To close out the academic year, we invite you to join us to encounter the physical space of the campus as we are “Finding Ourselves in Time and Place at the University.”

Where have we been?

In virtual spaces, gatherings and panel discussions co-sponsored over the past year by the Center for Jesuit Education, Center for Faculty Development and Consortium of Interdisciplinary Scholars, your weariness, your creativity, your despair and your hope have been heard.

  • Last spring you were invited to co-create a virtual memorial wall titled “What We Have Lost/What We Have Found” as a way to bear witness to both our suffering and our well-being throughout the first year of the pandemic.
  • At the start of fall, when many of us returned (temporarily) to campus, you were invited you to co-create another virtual space for witnessing the complexity of these journeys titled “The Many Paths Back.”
  • Over fall and winter, we explored the ways in which we continued to invite our students into embodied practices even in our Zoom classrooms; considered how we “spend our time” with one another and with our students in our university lives; and discussed how we might conceive of "trust" in the dislocated pandemic university.

These explorations have occurred virtually and have thus underscored our continued physical separation from one another.

Yet this sense of separation and dislocation is not new: More than 20 years ago, Rebecca Solnit lamented that technologies were already “eradicating free time by making it possible to maximize the time and place for production and minimize the unstructured travel time in between.” Her book – Wanderlust: A History of Walking – is a series of meditations on the ways in which moving through a physical landscape invites us into internal landscapes that reconnect us to our own temporal journeys. It provides our inspiration for this end-of-year event.

Where now?

Faculty, staff, administration and trustees are invited to (re)encounter ourselves and each other in the physical space of Seattle University’s campus. We will meet at the reflecting pool outside the Chapel of St. Ignatius and will create pairs out of the participants so that each of us can take one of our community members on a journey through our own stories (of time and place) at the university. Each pair will be provided with prompts to help send you on your way as you move together about campus.

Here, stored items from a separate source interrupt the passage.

-- ==== Sys2Proof/Machine/Formats.lean ====
section
/-!
DEFINITION. The number formats and exact arithmetic of R115 to R139: decoding to exact values, rounding, the conversion
table, the block formats, stochastic draws and the special functions.
Log entries (notes/assumptions): 33 DEDUCED, 37 DESIGN CHOICE, 38 DEDUCED, 58 DEDUCED, 64 DESIGN CHOICE.
-/
namespace Sys2Proof.Machine

/-- An exact value: a NaN with its sign and whether it signals, an infinity, or ±num/den with den > 0. -/
inductive FV where
  | nan (neg sig : Bool)
  | inf (neg : Bool)
  | fin (neg : Bool) (num den : Nat)
deriving DecidableEq, Repr

/-- How one rounding is done: the mode of R127 (0 RNE, 1 RTZ, 2 RUP, 3 RDN, 4 RNA, 5 SR) and the draw r of R129. -/
structure Rnd where
  mode : Nat
  r : Nat
deriving DecidableEq, Repr

/-- Round to nearest even. -/
def rne : Rnd := { mode := 0, r := 0 }

/-- `crand32` of R129. -/
def crand32 (key : Nat) (n : Word) : Nat :=
  let x : Word := n + word key * 0x9E3779B97F4A7C15
  let x := (x ^^^ (x >>> 30)) * 0xBF58476D1CE4E5B9
  let x := (x ^^^ (x >>> 27)) * 0x94D049BB133111EB
  let x := x ^^^ (x >>> 31)
  Word.bits x 32 32

/-- The rounding that a core's CRND and CSRN give at lane position `i` (R127, R129). -/
def Regs.rnd (r : Regs) (i : Nat) : Rnd :=
  { mode := Word.bits r.crnd 0 3, r := crand32 (Word.bits r.crnd 32 32) (r.csrn + word i) / 2 ^ 16 }

/-- The registers after a drawing instruction that takes `n` counter values: only SR draws and advances CSRN (R129, R281). -/
def Regs.drawn (r : Regs) (n : Nat) : Regs := if Word.bits r.crnd 0 3 = 5 then { r with csrn := r.csrn + word n } else r

/-! ## Exact arithmetic -/

/-- num/den scaled by 2^e. -/
def scale2 (num den : Nat) (e : Int) : Nat × Nat :=
  if 0 ≤ e then (num * 2 ^ e.toNat, den) else (num, den * 2 ^ (-e).toNat)

/-- A finite value ±m·2^e. -/
def FV.dyadic (neg : Bool) (m : Nat) (e : Int) : FV :=
  let (n, d) := scale2 m 1 e
  .fin neg n d

/-- An integer as an exact value. -/
def FV.ofInt (x : Int) : FV := .fin (decide (x < 0)) x.natAbs 1

/-- The signed numerator of a finite value. -/
def sgn (neg : Bool) (n : Nat) : Int := if neg then -(n : Int) else n

def FV.isNan : FV → Bool
  | .nan _ _ => true
  | _ => false

def FV.isSig : FV → Bool
  | .nan _ g => g
  | _ => false

def FV.isFin : FV → Bool
  | .fin _ _ _ => true
  | _ => false

def FV.isZero : FV → Bool
  | .fin _ n _ => n == 0
  | _ => false

def FV.neg : FV → Bool
  | .nan s _ => s
  | .inf s => s
  | .fin s _ _ => s

def FV.negate : FV → FV
  | .nan s g => .nan s g
  | .inf s => .inf (!s)
  | .fin s n d => .fin (!s) n d

/-- The NaN of R117 for an operation with NaN operands: the sign of the first, quiet; INV when one signals. -/
def nanOf (xs : List FV) : Option (FV × Nat) :=
  match xs.find? (fun x => x.isNan) with
  | some x => some (.nan x.neg false, flagIf (xs.any (fun x => x.isSig)) fINV)
  | none => none

/-- An invalid operation on operands that hold no NaN (R117, R133). -/
def invalid : FV × Nat := (.nan false false, fINV)

/-- The exact product, with its flags. -/
def fvMul (a b : FV) : FV × Nat :=
  match nanOf [a, b] with
  | some r => r
  | none => match a, b with
    | .fin s n d, .fin s' n' d' => (.fin (s != s') (n * n') (d * d'), 0)
    | x, y => if x.isZero || y.isZero then invalid else (.inf (x.neg != y.neg), 0)

/-- The exact sum, with its flags. `mode` tells the sign of an exact zero apart. −0 is the identity of sums, so +0 and −0 give
+0 (R137). -/
def fvAdd (mode : Nat) (a b : FV) : FV × Nat :=
  match nanOf [a, b] with
  | some r => r
  | none => match a, b with
    | .fin s n d, .fin s' n' d' =>
      let x := sgn s (n * d') + sgn s' (n' * d)
      if x = 0 then (.fin (if n = 0 ∧ n' = 0 then s && s' else Config.zeroSign mode n n') 0 1, 0)
      else (.fin (decide (x < 0)) x.natAbs (d * d'), 0)
    | .inf s, .inf s' => if s = s' then (.inf s, 0) else invalid
    | .inf s, _ => (.inf s, 0)
    | _, y => (.inf y.neg, 0)

/-- The exact quotient of R287, with its flags. -/
def fvDiv (a b : FV) : FV × Nat :=
  match nanOf [a, b] with
  | some r => r
  | none => match a, b with
    | .fin s n d, .fin s' n' d' =>
      if n' = 0 then (if n = 0 then invalid else (.inf (s != s'), fDZ))
      else (.fin (s != s') (n * d') (d * n'), 0)
    | .inf s, .fin s' _ _ => (.inf (s != s'), 0)
    | .fin s _ _, .inf s' => (.fin (s != s') 0 1, 0)
    | _, _ => invalid

/-- a × b + c with no rounding between (R285). -/
def fvFma (mode : Nat) (a b c : FV) : FV × Nat :=
  let bad := (a.isZero && (b matches .inf _)) || ((a matches .inf _) && b.isZero)
  match nanOf [a, b, c] with
  | some (v, f) => (v, f ||| flagIf bad fINV)
  | none =>
    if bad then invalid
    else fvAdd mode (fvMul a b).1 c

/-- a < b on values that hold no NaN, with −0 equal to +0. -/
def fvLt : FV → FV → Bool
  | .fin s n d, .fin s' n' d' => decide (sgn s n * d' < sgn s' n' * d)
  | .inf s, .inf s' => s && !s'
  | .inf s, _ => s
  | _, .inf s' => !s'
  | _, _ => false

/-- a = b, with −0 equal to +0; false for a NaN. -/
def fvEq (a b : FV) : Bool := !a.isNan && !b.isNan && !fvLt a b && !fvLt b a

/-- a below b in the order in which −0 stands below +0 (R286, R292); a NaN stands below every number. -/
def fvBelow (a b : FV) : Bool :=
  if a.isNan then !b.isNan
  else if b.isNan then false
  else fvLt a b || (fvEq a b && a.neg && !b.neg)

/-- floor(log2 (num/den)) for positive num and den. -/
def ilog2 (num den : Nat) : Int :=
  let a : Int := (Nat.log2 num : Int) - Nat.log2 den
  let (n, d) := scale2 num den (-a)
  if d ≤ n then a else a - 1

/-! ## Rounding (R128, R129) -/

/-- Rounds the magnitude num/den, of a value whose sign is `neg`, to a whole number of units 2^k: the number of units,
and whether the value was not one. -/
def roundGrid (rd : Rnd) (neg : Bool) (num den : Nat) (k : Int) : Nat × Bool :=
  let (n, d) := scale2 num den (-k)
  let q := n / d
  let m := n % d
  if m = 0 then (q, false)
  else
    let up := match rd.mode with
      | 0 => decide (d < 2 * m) || (2 * m == d && q % 2 == 1)
      | 1 => false
      | 2 => !neg
      | 3 => neg
      | 4 => decide (d ≤ 2 * m)
      | _ => if neg then !decide (rd.r < 2 ^ 16 * (d - m) / d) else decide (rd.r < 2 ^ 16 * m / d)
    (if up then q + 1 else q, true)

/-- A float format: exponent and fraction bits, bias, and whether its codes hold no infinity (R116, R118, R119). -/
structure FFmt where
  eb : Nat
  fb : Nat
  bias : Nat
  noInf : Bool
deriving DecidableEq, Repr

/-- The float formats by their code of R300. -/
def ffmt : Nat → FFmt
  | 0 => ⟨8, 23, 127, false⟩
  | 1 => ⟨5, 10, 15, false⟩
  | 2 => ⟨8, 7, 127, false⟩
  | 3 => ⟨5, 2, 15, false⟩
  | _ => ⟨4, 3, 7, true⟩

def FFmt.width (f : FFmt) : Nat := f.eb + f.fb + 1

/-- The greatest finite code, sign clear. -/
def FFmt.maxCode (f : FFmt) : Nat :=
  if f.noInf then 2 ^ (f.eb + f.fb) - 2 else (2 ^ f.eb - 1) * 2 ^ f.fb - 1

def FFmt.signed (f : FFmt) (neg : Bool) (code : Nat) : Nat := if neg then code + 2 ^ (f.eb + f.fb) else code

/-- The canonical NaN with a sign (R117). -/
def FFmt.nanCode (f : FFmt) (neg : Bool) : Nat :=
  f.signed neg (if f.noInf then 2 ^ (f.eb + f.fb) - 1 else (2 ^ f.eb - 1) * 2 ^ f.fb + 2 ^ (f.fb - 1))

/-- ±∞; E4M3 has the NaN of that sign in its place (R119, R128). -/
def FFmt.infCode (f : FFmt) (neg : Bool) : Nat :=
  if f.noInf then f.nanCode neg else f.signed neg ((2 ^ f.eb - 1) * 2 ^ f.fb)

/-- The exact value of a code (R116, R118, R119). E5M2 and E4M3 NaNs are quiet (R117). -/
def FFmt.decode (f : FFmt) (code : Nat) : FV :=
  let e := bitsAt code f.fb f.eb
  let m := code % 2 ^ f.fb
  let neg := code / 2 ^ (f.eb + f.fb) % 2 == 1
  if e = 2 ^ f.eb - 1 ∧ (!f.noInf ∨ m = 2 ^ f.fb - 1) then
    if m = 0 then .inf neg else .nan neg (decide (f.fb > 3 ∧ m / 2 ^ (f.fb - 1) = 0))
  else if e = 0 then .dyadic neg m (1 - (f.bias : Int) - f.fb)
  else .dyadic neg (2 ^ f.fb + m) ((e : Int) - f.bias - f.fb)

/-- Rounds a finite value to a float format (R128): code and flags. With `sat`, a rounding beyond the range gives the
greatest finite value (R131). -/
def FFmt.roundFin (f : FFmt) (rd : Rnd) (sat : Bool) (neg : Bool) (num den : Nat) : Nat × Nat :=
  if num = 0 then (f.signed neg 0, 0)
  else
    let emin : Int := 1 - (f.bias : Int)
    let e := ilog2 num den
    let k : Int := (if e < emin then emin else e) - f.fb
    let (q, inx) := roundGrid rd neg num den k
    let field := (k + f.fb + f.bias).toNat
    let code := field * 2 ^ f.fb + q - 2 ^ f.fb
    if f.maxCode < code then
      if sat then (f.signed neg f.maxCode, fSAT ||| fINX)
      else
        let toMax := match rd.mode with
          | 1 => true
          | 2 => neg
          | 3 => !neg
          | _ => false
        (if toMax then f.signed neg f.maxCode else f.infCode neg, fOVF ||| fINX)
    else (f.signed neg code, flagIf inx fINX ||| flagIf (inx && decide (q < 2 ^ f.fb)) fUNF)

/-- Rounds the exact result of an arithmetic operation to a float format (R285): an exact infinity stays one. -/
def FFmt.round (f : FFmt) (rd : Rnd) (sat : Bool) (v : FV) : Nat × Nat :=
  match v with
  | .nan neg _ => (f.nanCode neg, 0)
  | .inf neg => (f.infCode neg, 0)
  | .fin neg n d => f.roundFin rd sat neg n d

/-! ## The conversion table (R131) -/

/-- Signedness and width of the integer formats by their code of R300. -/
def ifmt : Nat → Bool × Nat
  | 7 => (true, 8)
  | 8 => (false, 8)
  | 9 => (true, 16)
  | 10 => (false, 16)
  | 11 => (true, 32)
  | 12 => (false, 32)
  | 13 => (true, 64)
  | _ => (false, 64)

/-- Least and greatest value of an integer type. -/
def intRange (sg : Bool) (w : Nat) : Int × Int :=
  if sg then (-(2 ^ (w - 1) : Nat), (2 ^ (w - 1) : Nat) - 1) else (0, (2 ^ w : Nat) - 1)

/-- Conversion to an integer type: the value written, and the flags. `fromInt` names an integer source. An infinity is no
integer, so it sets INX too (R131). -/
def toIntFmt (rd : Rnd) (sat fromInt : Bool) (sg : Bool) (w : Nat) (v : FV) : Int × Nat :=
  let (lo, hi) := intRange sg w
  match v with
  | .nan _ _ => (0, fINV)
  | .inf neg => (if neg then lo else hi, (if sat then fSAT else fINV) ||| fINX)
  | .fin neg n d =>
    let (q, inx) := roundGrid rd neg n d 0
    let y := sgn neg q
    if lo ≤ y ∧ y ≤ hi then (y, flagIf inx fINX)
    else if fromInt then
      if sat then (clampI lo hi y, fSAT) else ((if sg then signedOf w (y % 2 ^ w).toNat else y % 2 ^ w), 0)
    else (clampI lo hi y, (if sat then fSAT else fINV) ||| flagIf inx fINX)

/-- The value of an H4 code (R120). -/
def h4Value (n : Nat) : FV := let m := 2 * signedOf 4 n + 1; .fin (decide (m < 0)) m.natAbs 2

/-- RNE and RNA ties of an H4 element go to the even code (R131, R132). -/
def Rnd.h4 (rd : Rnd) : Rnd := if rd.mode = 4 then { rd with mode := 0 } else rd

/-- The code n = round(x − ½), unclamped, and whether x ≠ n + ½. -/
def h4Round (rd : Rnd) (neg : Bool) (n d : Nat) : Int × Bool :=
  let y := 2 * sgn neg n - d
  let (q, inx) := roundGrid rd.h4 (decide (y < 0)) y.natAbs (2 * d) 0
  (sgn (decide (y < 0)) q, inx)

/-- Conversion to H4: code and flags (R131). -/
def toH4 (rd : Rnd) (v : FV) : Nat × Nat :=
  match v with
  | .nan _ _ => (0, fINV)
  | .inf neg => (if neg then 8 else 7, fSAT)
  | .fin neg n d =>
    if 15 * d < 2 * n then (if neg then 8 else 7, fSAT)
    else
      let (q, inx) := h4Round rd neg n d
      ((q % 16).toNat, flagIf inx fINX)

/-- |x − y| for finite values, as a fraction. -/
def fvDist : FV → FV → Nat × Nat
  | .fin s n d, .fin s' n' d' => ((sgn s (n * d') - sgn s' (n' * d)).natAbs, d * d')
  | _, _ => (0, 1)

/-- The lowest index of an entry that no other entry beats; none if no entry takes part. -/
def bestIdx (better : FV → FV → Bool) (es : List (Nat × FV)) : Option (Nat × FV) :=
  es.foldl (fun a e => match a with
    | none => some e
    | some b => if better e.2 b.2 then some e else some b) none

/-- Conversion to C4 with the entries of a codebook slot (R131): index and flags. -/
def toC4 (entries : List FV) (v : FV) : Nat × Nat :=
  let es := entries.zipIdx.map (fun (e, i) => (i, e))
  let good := es.filter (fun e => !e.2.isNan)
  match v with
  | .nan _ _ => match es.find? (fun e => e.2.isNan) with
    | some e => (e.1, 0)
    | none => (0, fINV)
  | .inf neg =>
    if good.isEmpty then (0, fINV)
    else match good.find? (fun e => e.2 == .inf neg) with
      | some e => (e.1, 0)
      | none => match bestIdx (fun a b => if neg then fvLt a b else fvLt b a) good with
        | some e => (e.1, fSAT)
        | none => (0, fINV)
  | x =>
    let closer := fun a b => match a, b with
      | .fin _ _ _, .fin _ _ _ =>
        let (n, d) := fvDist x a
        let (n', d') := fvDist x b
        decide (n * d' < n' * d)
      | .fin _ _ _, _ => true
      | _, _ => false
    match bestIdx closer good with
    | some e => (e.1, flagIf (!fvEq x e.2) fINX)
    | none => (0, fINV)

After 30 minutes we will all rejoin each other in the Rolfe Room for lunch and reflection on what we discovered in our journeys and what might be possible for us as a university community moving forward with deeper insight into one another’s stories.

If you have any access or mobility needs, please let us know as part of your registration. And if the weather is unfavorable, bring your raingear or bumbershoots for the journey; we have an indoor space in reserve for gathering at the end.